■ Task directions ■
From the listing below, reproduce word for word the part that opens with the line containing "exec i s = .next" and closes with the line containing "def Obligations.ParityCountIsSmallest : Prop"; reproduce nothing else.

■ Data ■
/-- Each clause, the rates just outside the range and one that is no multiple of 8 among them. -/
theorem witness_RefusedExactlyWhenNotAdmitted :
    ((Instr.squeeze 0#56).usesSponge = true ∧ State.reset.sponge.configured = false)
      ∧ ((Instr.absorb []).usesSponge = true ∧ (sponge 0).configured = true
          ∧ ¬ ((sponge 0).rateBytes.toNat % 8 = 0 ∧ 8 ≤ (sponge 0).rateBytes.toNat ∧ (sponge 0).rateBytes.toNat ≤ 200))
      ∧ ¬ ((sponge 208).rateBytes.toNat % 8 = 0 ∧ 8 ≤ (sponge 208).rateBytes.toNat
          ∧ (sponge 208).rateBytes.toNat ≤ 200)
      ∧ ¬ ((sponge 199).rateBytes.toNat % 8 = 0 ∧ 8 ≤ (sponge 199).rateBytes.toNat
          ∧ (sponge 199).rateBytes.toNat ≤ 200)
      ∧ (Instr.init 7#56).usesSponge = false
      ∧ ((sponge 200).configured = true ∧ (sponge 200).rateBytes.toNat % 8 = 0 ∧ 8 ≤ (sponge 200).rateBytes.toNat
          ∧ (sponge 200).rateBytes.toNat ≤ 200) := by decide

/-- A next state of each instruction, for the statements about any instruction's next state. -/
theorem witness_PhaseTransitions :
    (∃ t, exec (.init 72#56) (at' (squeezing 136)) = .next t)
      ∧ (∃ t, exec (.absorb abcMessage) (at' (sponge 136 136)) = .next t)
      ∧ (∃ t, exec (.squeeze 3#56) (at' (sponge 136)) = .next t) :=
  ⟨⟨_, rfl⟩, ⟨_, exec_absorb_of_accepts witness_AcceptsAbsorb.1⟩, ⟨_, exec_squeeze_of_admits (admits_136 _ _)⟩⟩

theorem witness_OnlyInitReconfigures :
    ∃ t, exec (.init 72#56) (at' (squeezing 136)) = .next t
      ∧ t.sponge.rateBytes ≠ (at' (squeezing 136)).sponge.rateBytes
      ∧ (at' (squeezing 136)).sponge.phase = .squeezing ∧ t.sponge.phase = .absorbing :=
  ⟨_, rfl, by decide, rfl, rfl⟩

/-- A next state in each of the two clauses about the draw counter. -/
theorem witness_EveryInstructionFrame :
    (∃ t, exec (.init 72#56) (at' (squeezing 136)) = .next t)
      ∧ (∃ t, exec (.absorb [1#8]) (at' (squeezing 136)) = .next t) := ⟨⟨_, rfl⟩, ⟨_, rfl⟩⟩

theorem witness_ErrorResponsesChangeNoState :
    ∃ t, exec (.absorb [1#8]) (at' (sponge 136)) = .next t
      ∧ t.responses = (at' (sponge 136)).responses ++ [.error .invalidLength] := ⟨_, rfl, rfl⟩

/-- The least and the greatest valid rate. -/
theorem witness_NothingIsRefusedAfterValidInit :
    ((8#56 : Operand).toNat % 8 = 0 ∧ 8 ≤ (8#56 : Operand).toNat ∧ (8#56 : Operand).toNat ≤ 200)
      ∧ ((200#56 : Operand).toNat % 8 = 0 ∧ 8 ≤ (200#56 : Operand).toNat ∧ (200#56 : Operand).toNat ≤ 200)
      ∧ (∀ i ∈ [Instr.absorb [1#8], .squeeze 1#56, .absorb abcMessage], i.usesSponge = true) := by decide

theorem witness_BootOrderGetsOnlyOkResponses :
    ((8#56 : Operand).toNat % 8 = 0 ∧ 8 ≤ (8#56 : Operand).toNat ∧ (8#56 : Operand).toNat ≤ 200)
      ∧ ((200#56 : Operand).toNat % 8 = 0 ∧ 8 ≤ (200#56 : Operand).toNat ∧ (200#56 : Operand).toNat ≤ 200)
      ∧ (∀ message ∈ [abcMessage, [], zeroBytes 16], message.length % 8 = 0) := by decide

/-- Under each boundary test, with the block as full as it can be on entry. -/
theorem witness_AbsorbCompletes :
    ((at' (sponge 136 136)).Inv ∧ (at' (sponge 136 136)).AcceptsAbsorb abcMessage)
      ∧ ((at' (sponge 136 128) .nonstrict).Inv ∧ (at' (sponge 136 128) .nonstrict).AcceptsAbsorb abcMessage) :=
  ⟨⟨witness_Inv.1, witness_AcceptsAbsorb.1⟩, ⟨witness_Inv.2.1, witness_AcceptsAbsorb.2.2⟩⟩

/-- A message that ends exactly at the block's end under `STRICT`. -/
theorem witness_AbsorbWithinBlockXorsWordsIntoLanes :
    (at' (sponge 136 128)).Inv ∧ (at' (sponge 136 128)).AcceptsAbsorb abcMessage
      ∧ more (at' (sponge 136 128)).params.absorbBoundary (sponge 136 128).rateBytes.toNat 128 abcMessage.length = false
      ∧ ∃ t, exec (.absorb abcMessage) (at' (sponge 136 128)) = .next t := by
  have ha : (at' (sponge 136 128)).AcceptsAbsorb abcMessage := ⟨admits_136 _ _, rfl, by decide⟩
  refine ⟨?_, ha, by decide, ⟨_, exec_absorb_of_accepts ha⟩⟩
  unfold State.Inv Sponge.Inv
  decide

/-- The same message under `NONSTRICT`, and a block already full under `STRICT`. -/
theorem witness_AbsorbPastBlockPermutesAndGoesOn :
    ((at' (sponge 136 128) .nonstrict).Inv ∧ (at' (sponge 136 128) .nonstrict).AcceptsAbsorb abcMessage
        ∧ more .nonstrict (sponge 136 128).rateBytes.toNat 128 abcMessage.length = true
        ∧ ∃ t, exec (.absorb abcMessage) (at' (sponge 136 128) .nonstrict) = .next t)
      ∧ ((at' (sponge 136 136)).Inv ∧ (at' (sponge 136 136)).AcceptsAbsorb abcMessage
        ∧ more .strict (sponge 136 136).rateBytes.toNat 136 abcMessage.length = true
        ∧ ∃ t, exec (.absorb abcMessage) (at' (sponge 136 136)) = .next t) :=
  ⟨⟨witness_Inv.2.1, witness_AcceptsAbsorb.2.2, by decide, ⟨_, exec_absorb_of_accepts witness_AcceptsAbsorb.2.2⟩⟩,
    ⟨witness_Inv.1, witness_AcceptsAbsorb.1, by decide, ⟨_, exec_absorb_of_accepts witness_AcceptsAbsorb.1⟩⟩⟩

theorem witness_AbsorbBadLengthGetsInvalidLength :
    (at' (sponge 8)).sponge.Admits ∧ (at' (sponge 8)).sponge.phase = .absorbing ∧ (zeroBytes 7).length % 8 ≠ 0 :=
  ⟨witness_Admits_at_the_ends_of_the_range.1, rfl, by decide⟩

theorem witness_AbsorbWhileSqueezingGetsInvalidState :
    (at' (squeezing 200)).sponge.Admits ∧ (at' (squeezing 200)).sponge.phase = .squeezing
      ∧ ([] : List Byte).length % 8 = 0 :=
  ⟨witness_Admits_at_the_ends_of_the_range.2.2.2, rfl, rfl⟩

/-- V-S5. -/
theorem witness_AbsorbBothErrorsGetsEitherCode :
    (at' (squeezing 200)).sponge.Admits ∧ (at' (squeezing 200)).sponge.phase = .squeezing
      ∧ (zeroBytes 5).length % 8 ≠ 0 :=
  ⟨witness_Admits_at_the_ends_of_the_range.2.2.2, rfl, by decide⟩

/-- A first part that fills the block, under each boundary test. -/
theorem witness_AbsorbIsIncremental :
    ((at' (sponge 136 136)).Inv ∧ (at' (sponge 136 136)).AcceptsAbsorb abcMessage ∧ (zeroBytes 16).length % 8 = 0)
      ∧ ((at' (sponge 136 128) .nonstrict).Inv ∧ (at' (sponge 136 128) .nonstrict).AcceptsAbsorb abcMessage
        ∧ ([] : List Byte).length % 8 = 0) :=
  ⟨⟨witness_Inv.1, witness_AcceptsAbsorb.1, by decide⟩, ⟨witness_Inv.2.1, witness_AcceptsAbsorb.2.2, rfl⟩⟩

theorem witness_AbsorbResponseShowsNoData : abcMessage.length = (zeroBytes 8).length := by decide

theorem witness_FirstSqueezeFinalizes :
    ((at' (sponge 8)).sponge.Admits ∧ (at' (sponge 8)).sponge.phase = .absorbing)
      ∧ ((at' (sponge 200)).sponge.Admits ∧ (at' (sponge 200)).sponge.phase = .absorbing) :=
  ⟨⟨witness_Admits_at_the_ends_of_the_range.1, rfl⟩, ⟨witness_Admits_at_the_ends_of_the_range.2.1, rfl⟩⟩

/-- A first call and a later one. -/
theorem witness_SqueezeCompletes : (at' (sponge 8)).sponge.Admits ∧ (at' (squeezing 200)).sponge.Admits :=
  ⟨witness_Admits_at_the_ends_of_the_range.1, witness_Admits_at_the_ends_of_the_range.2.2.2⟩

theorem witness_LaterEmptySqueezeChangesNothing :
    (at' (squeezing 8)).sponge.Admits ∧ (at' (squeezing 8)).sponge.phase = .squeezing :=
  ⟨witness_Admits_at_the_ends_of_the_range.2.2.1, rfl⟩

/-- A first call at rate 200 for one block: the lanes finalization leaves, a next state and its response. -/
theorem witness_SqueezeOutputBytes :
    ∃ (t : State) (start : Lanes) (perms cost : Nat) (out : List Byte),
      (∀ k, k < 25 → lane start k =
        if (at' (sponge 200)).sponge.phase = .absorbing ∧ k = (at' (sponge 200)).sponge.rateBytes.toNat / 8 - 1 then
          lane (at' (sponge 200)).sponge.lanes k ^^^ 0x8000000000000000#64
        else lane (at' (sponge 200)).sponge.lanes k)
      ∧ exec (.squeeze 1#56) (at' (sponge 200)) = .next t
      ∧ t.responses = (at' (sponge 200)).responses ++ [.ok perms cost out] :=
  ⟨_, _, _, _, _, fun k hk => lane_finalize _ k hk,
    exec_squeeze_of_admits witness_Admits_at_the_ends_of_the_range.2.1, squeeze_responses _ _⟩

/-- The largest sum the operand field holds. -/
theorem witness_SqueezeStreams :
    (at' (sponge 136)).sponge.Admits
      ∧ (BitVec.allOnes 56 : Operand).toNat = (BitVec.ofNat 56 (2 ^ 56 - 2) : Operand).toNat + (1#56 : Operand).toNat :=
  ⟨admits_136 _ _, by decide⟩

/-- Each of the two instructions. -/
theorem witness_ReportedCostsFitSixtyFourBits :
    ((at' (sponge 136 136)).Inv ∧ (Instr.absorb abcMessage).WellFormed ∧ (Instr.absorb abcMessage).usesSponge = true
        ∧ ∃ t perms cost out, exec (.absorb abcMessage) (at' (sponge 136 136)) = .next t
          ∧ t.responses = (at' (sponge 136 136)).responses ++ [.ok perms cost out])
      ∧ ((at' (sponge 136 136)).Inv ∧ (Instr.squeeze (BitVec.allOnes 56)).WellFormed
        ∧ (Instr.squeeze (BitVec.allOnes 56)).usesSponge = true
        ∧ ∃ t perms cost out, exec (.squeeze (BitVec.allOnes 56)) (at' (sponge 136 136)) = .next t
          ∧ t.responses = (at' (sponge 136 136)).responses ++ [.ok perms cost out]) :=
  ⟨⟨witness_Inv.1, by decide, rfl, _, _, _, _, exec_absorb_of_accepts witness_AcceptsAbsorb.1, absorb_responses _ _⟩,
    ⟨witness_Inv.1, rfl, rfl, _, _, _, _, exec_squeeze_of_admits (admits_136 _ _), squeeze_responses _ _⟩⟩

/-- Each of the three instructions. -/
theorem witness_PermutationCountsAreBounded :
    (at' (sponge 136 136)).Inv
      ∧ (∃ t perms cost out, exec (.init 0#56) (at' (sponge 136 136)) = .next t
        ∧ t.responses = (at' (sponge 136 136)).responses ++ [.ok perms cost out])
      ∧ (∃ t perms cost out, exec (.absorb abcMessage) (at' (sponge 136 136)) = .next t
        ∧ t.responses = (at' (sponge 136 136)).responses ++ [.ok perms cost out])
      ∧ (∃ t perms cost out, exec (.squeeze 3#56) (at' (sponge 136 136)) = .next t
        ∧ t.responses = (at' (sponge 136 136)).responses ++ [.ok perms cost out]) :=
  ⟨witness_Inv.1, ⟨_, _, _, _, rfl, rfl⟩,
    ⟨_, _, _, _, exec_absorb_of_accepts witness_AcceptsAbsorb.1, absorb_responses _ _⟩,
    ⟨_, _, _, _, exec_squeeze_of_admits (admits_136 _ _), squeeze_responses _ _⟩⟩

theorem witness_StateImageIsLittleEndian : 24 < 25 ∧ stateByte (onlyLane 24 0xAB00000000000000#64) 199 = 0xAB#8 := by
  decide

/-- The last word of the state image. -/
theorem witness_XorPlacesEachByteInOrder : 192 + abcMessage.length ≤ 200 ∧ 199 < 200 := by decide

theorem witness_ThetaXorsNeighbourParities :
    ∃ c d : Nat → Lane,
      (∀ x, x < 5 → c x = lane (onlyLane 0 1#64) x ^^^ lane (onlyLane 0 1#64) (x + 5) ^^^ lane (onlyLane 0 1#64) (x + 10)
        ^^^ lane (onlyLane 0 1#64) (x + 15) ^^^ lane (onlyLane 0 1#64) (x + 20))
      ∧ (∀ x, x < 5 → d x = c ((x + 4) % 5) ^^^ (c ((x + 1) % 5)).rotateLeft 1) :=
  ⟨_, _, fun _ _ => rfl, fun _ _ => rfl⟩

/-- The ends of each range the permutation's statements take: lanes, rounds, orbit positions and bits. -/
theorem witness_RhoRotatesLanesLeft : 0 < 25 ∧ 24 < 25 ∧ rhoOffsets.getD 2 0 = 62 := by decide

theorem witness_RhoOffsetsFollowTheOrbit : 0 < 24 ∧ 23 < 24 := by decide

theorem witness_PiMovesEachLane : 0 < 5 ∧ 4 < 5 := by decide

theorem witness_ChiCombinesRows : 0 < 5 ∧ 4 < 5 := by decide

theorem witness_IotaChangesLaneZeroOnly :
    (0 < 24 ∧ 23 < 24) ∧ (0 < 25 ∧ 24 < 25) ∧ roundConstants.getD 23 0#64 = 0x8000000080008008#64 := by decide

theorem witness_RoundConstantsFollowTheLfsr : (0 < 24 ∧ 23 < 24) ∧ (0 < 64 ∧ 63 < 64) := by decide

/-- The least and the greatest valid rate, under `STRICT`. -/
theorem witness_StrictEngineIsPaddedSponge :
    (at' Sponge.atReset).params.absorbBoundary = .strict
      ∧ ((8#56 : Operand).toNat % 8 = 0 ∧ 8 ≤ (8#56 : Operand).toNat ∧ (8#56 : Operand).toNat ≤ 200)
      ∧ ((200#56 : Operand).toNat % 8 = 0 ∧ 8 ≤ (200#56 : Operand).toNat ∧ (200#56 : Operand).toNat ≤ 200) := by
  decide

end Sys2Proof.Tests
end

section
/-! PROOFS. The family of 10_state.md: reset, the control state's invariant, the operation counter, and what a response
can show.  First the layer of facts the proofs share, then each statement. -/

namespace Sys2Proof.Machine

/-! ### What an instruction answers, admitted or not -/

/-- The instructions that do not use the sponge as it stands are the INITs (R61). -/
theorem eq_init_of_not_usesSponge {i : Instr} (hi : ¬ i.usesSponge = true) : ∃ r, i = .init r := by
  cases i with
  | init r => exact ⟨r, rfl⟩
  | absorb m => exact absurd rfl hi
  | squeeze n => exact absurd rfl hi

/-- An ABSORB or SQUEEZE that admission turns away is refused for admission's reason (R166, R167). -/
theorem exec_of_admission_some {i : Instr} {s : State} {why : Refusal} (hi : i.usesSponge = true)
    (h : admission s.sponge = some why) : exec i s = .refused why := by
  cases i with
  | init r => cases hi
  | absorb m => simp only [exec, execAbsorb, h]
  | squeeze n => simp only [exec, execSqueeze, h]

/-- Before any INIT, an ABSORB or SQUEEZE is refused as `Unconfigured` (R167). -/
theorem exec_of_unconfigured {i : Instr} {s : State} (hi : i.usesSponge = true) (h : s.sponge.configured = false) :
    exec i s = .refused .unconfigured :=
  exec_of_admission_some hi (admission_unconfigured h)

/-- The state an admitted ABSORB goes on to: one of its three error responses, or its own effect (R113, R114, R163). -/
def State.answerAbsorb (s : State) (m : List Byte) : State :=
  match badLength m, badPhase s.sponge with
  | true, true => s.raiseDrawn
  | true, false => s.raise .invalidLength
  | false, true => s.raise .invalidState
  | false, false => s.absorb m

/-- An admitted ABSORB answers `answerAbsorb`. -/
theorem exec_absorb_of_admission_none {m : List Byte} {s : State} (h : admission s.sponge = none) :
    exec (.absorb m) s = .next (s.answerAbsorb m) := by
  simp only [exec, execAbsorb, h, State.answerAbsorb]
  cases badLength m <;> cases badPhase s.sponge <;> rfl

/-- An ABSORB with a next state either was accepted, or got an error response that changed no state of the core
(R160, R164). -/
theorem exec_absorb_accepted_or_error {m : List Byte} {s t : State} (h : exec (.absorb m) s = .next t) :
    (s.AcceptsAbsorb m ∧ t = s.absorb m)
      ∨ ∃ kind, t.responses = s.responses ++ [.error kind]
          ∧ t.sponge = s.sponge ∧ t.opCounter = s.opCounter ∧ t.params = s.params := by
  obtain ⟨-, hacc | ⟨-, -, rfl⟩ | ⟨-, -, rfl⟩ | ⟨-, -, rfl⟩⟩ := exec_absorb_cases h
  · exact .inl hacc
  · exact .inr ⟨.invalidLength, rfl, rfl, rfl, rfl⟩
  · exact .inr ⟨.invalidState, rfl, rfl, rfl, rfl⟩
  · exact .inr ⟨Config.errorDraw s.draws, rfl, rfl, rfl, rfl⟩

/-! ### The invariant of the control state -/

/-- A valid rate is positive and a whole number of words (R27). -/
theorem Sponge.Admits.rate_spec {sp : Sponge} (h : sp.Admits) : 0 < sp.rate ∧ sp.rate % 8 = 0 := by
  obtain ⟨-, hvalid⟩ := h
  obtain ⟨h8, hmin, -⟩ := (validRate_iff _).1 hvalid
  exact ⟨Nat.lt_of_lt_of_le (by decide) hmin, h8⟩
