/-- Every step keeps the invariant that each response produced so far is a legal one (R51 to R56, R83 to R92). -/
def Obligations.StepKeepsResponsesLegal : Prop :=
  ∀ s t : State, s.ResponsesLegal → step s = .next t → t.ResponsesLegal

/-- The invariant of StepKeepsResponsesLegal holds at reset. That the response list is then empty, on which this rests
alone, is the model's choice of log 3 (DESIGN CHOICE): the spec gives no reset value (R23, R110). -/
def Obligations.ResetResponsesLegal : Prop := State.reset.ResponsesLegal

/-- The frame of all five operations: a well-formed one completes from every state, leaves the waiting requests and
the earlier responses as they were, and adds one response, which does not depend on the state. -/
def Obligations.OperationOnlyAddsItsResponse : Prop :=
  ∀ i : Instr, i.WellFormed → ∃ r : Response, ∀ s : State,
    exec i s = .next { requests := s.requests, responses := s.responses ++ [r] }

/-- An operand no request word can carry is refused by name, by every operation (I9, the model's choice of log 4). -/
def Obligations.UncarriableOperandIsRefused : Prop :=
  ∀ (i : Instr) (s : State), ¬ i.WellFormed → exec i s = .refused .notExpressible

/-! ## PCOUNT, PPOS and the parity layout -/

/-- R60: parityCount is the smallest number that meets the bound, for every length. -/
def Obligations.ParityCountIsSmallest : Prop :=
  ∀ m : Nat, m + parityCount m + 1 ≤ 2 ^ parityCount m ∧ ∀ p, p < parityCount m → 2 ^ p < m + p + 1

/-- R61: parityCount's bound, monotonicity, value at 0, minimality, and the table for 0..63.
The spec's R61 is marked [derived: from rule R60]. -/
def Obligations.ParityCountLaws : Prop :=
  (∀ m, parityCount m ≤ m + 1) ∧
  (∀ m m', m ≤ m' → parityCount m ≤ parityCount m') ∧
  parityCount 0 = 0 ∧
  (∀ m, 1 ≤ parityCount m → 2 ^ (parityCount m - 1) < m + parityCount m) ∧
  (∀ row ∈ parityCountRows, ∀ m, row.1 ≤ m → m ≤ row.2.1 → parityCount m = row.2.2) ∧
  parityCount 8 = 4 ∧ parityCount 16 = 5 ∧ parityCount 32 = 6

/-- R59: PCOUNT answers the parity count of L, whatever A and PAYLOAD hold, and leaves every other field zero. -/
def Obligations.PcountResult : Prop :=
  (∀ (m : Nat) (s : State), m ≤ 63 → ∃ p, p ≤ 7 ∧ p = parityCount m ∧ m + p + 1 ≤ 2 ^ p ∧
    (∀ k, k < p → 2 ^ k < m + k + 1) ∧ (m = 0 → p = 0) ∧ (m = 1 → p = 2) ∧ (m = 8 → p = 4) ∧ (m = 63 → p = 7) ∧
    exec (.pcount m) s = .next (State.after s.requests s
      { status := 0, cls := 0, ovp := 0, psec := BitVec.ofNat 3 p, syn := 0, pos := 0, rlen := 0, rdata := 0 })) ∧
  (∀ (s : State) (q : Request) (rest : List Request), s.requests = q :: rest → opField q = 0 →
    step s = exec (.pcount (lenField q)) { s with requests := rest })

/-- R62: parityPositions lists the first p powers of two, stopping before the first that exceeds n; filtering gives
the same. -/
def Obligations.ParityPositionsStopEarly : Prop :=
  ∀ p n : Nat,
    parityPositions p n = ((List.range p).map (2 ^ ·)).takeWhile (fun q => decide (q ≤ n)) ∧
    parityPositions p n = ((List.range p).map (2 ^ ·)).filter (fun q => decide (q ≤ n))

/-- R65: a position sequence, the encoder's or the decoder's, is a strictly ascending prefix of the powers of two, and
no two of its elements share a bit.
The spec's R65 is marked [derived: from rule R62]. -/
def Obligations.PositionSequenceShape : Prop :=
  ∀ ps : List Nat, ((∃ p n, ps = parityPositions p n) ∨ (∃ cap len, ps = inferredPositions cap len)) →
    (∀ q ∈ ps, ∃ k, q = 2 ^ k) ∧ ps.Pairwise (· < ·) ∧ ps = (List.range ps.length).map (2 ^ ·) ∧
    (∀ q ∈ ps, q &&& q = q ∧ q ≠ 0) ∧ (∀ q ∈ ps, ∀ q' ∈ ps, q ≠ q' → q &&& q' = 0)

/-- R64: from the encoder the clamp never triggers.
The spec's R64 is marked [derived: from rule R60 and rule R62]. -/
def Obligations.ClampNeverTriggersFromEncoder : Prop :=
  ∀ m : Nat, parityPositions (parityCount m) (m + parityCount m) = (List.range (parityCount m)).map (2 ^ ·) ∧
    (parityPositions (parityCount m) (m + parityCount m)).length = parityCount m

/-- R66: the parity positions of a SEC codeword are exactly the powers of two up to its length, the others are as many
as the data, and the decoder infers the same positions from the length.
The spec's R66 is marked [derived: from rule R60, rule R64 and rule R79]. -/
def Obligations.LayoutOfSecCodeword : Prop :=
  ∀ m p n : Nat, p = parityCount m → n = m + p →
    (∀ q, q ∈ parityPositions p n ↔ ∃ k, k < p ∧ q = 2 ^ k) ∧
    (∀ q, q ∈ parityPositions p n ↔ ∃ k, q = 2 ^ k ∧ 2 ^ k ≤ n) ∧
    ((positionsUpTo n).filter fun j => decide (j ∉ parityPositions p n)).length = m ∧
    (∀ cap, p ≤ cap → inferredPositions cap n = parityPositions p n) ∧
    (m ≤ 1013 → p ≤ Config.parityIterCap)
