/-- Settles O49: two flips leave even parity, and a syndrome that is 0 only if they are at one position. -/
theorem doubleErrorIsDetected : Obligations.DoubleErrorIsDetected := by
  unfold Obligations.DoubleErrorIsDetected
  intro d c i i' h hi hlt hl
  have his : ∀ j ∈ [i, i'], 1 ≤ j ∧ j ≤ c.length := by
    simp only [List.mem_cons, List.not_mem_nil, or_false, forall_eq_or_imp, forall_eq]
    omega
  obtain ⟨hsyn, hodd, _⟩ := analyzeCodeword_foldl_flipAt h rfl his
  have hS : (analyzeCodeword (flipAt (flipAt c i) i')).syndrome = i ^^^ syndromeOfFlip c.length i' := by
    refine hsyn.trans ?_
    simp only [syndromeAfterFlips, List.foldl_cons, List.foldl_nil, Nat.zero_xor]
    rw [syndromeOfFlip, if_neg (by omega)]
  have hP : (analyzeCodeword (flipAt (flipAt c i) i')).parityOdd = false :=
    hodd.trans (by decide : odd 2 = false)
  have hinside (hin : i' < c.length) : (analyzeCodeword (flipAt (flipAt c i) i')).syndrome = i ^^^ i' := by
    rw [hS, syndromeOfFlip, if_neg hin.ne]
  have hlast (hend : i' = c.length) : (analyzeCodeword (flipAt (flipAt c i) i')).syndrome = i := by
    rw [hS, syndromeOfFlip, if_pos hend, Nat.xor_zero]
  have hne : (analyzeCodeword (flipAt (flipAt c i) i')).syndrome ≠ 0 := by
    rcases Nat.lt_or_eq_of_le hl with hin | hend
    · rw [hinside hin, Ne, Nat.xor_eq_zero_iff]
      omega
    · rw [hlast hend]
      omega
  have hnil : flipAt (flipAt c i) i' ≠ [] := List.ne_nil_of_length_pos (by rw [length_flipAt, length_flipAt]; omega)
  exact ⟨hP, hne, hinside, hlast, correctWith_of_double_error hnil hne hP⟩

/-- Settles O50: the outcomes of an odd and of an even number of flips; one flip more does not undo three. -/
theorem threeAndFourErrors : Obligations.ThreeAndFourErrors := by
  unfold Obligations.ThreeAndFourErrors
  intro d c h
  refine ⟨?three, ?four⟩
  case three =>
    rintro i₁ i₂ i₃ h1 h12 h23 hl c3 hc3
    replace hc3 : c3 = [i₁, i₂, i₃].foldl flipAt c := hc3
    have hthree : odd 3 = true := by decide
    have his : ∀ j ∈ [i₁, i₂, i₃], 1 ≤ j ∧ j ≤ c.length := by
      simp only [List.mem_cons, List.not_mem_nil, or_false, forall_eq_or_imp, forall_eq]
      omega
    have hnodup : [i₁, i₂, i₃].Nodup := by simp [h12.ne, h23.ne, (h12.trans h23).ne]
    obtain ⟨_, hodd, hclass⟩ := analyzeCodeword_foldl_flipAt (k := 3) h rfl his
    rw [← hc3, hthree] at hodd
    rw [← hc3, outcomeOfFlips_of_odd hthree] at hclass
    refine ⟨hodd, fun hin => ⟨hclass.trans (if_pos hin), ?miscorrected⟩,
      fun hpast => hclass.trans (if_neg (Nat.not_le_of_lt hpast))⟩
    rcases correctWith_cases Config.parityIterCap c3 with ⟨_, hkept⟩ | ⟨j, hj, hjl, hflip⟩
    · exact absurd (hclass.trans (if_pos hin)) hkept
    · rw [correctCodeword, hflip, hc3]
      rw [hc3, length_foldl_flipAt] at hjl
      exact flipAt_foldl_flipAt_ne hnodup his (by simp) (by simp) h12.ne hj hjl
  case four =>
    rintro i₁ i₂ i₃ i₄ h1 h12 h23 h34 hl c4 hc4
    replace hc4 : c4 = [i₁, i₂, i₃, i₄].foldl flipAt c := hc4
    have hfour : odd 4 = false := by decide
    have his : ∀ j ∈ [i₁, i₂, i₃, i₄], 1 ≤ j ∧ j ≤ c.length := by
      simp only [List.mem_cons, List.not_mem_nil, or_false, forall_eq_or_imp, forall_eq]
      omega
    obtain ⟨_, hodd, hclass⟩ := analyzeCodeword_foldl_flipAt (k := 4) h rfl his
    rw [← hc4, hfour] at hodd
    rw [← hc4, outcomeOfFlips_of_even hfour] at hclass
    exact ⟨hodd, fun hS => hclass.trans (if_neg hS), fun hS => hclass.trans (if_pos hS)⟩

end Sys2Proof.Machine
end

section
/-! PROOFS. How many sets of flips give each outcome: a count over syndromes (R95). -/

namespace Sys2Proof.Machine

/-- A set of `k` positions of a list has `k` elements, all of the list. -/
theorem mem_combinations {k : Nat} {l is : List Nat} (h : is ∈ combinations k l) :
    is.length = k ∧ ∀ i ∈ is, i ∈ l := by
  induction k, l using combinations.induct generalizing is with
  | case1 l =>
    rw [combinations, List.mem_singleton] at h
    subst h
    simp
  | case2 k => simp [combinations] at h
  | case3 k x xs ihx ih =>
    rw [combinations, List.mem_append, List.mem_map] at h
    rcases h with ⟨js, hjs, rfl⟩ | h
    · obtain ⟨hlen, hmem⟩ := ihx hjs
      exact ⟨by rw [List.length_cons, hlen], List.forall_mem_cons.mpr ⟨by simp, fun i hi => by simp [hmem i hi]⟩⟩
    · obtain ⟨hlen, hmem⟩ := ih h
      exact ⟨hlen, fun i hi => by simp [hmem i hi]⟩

■ Task solution ■
    exec i s = .next { requests := s.requests, responses := s.responses ++ [r] }

/-- An operand no request word can carry is refused by name, by every operation (I9, the model's choice of log 4). -/
def Obligations.UncarriableOperandIsRefused : Prop :=
  ∀ (i : Instr) (s : State), ¬ i.WellFormed → exec i s = .refused .notExpressible

/-! ## PCOUNT, PPOS and the parity layout -/

/-- R60: parityCount is the smallest number that meets the bound, for every length. -/
def Obligations.ParityCountIsSmallest : Prop :=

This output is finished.